Real-time imaging reveals radiation-induced intratumor apoptosis via nutrient and oxygen deprivation following vascular damage.

Abstract

Radiotherapy exerts significant effects on the tumor microenvironment. Radiation is known to induce direct tumor cell death through intrinsic factors (e.g., DNA repair activity and p53-mediated radiation sensitivity). It also induces indirect cell death by altering the tumor microenvironment. However, current knowledge is based on indirect evidence. We focused on apoptosis, a form of cell death, to elucidate the mechanisms underlying radiation-induced apoptosis in tumors. Using apoptosis-imaging cells and real-time imaging technology, we investigated the pathways involved in radiation-induced apoptosis in the tumor environment and found that the mechanism triggering early apoptosis following X-ray exposure involves minimal participation of the immune system.
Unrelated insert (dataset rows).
-- ==== Sys2Proof/Machine/FourRow.lean ====
section
/-! DEFINITION. The engine's operations of `dotprod4` (R181) and `dotprod4i` (R185): one chunk of a block of four rows,
and the outputs of a block. They differ in the address of a weight chunk alone. -/

namespace Sys2Proof.Machine

/-- `WV <- Load16(addr); A[i] <- dot16(A[i], WV, XV)`: the loop body over `i` (R181, R185). -/
def blockRowDot (addr i : Nat) (e : Engine) (s : State) : Except Fault Engine :=
  match s.load16 addr with
  | .error f => .error f
  | .ok wv => .ok { e with wv := wv, accs := e.accs.set i (dot16 (e.accs.get i) wv e.xv) }

/-- The loop over the first `m` rows of the block, the weight chunk of row `i` at `addr i` (R181, R185). -/
def blockRows (addr : Nat → Nat) (s : State) : Nat → Engine → Except Fault Engine
  | 0, e => .ok e
  | m + 1, e =>
    match blockRows addr s m e with
    | .error f => .error f
    | .ok e' => blockRowDot (addr m) m e' s

/-- One chunk of a block: the input chunk once, then its four rows (R181, R185). -/
def blockChunk (addr : Nat → Nat) (e : Engine) (s : State) : Except Fault Engine :=
  match s.load16 (s.xBase + 16 * e.col) with
  | .error f => .error f
  | .ok xv => blockRows addr s 4 { e with xv := xv }

/-- Where `dotprod4` loads the chunk of row `i` of the block from (R181). -/
def blockedAddr (e : Engine) (s : State) (i : Nat) : Nat :=
  s.wBase + (4 * e.row + i) * s.padded + 16 * e.col

/-- Where `dotprod4i` loads the chunk of row `i` of the block from (R185). -/
def interleavedAddr (e : Engine) (s : State) (i : Nat) : Nat :=
  s.wBase + e.row * 4 * s.padded + 64 * e.col + 16 * i

/-- One chunk of `dotprod4` (R181). -/
def blockedChunk (e : Engine) (s : State) : Except Fault Engine := blockChunk (blockedAddr e s) e s

/-- One chunk of `dotprod4i` (R185). -/
def interleavedChunk (e : Engine) (s : State) : Except Fault Engine := blockChunk (interleavedAddr e s) e s

/-- The outputs of the first `m` rows of block `e.row`, those below `n` alone (R181, R182, R185, R186). -/
def blockEmitRows (k : Kernel) (e : Engine) (s : State) : Nat → Except Fault State
  | 0 => .ok s
  | m + 1 =>
    match blockEmitRows k e s m with
    | .error f => .error f
    | .ok s' =>
      if 4 * e.row + m < s.rows then s'.emitRow k (4 * e.row + m) (hsum (e.accs.get m)) else .ok s'

/-- The outputs of a block of `dotprod4` (R181). -/
def blockedEmit (e : Engine) (s : State) : Except Fault State := blockEmitRows .fourRowBlocked e s 4

/-- The outputs of a block of `dotprod4i` (R185). -/
def interleavedEmit (e : Engine) (s : State) : Except Fault State := blockEmitRows .fourRowInterleaved e s 4

end Sys2Proof.Machine
end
Furthermore, we demonstrated that apoptosis in tumors is an indirect form of cell death as well, primarily driven by radiation-induced damage to the tumor vasculature, which leads to reduced blood flow, resulting in nutrient and oxygen deprivation within cancerous tissue, which induces apoptosis. The presence of nutrient deprivation and hypoxia, mediated by tumor vascular damage, suggests the possibility of inducing not only apoptosis but also other forms of cell death (e.g., autophagic cell death and necrosis-like cell death) based on these mechanisms. These pathways provide valuable insights for the development of more effective radiotherapy strategies.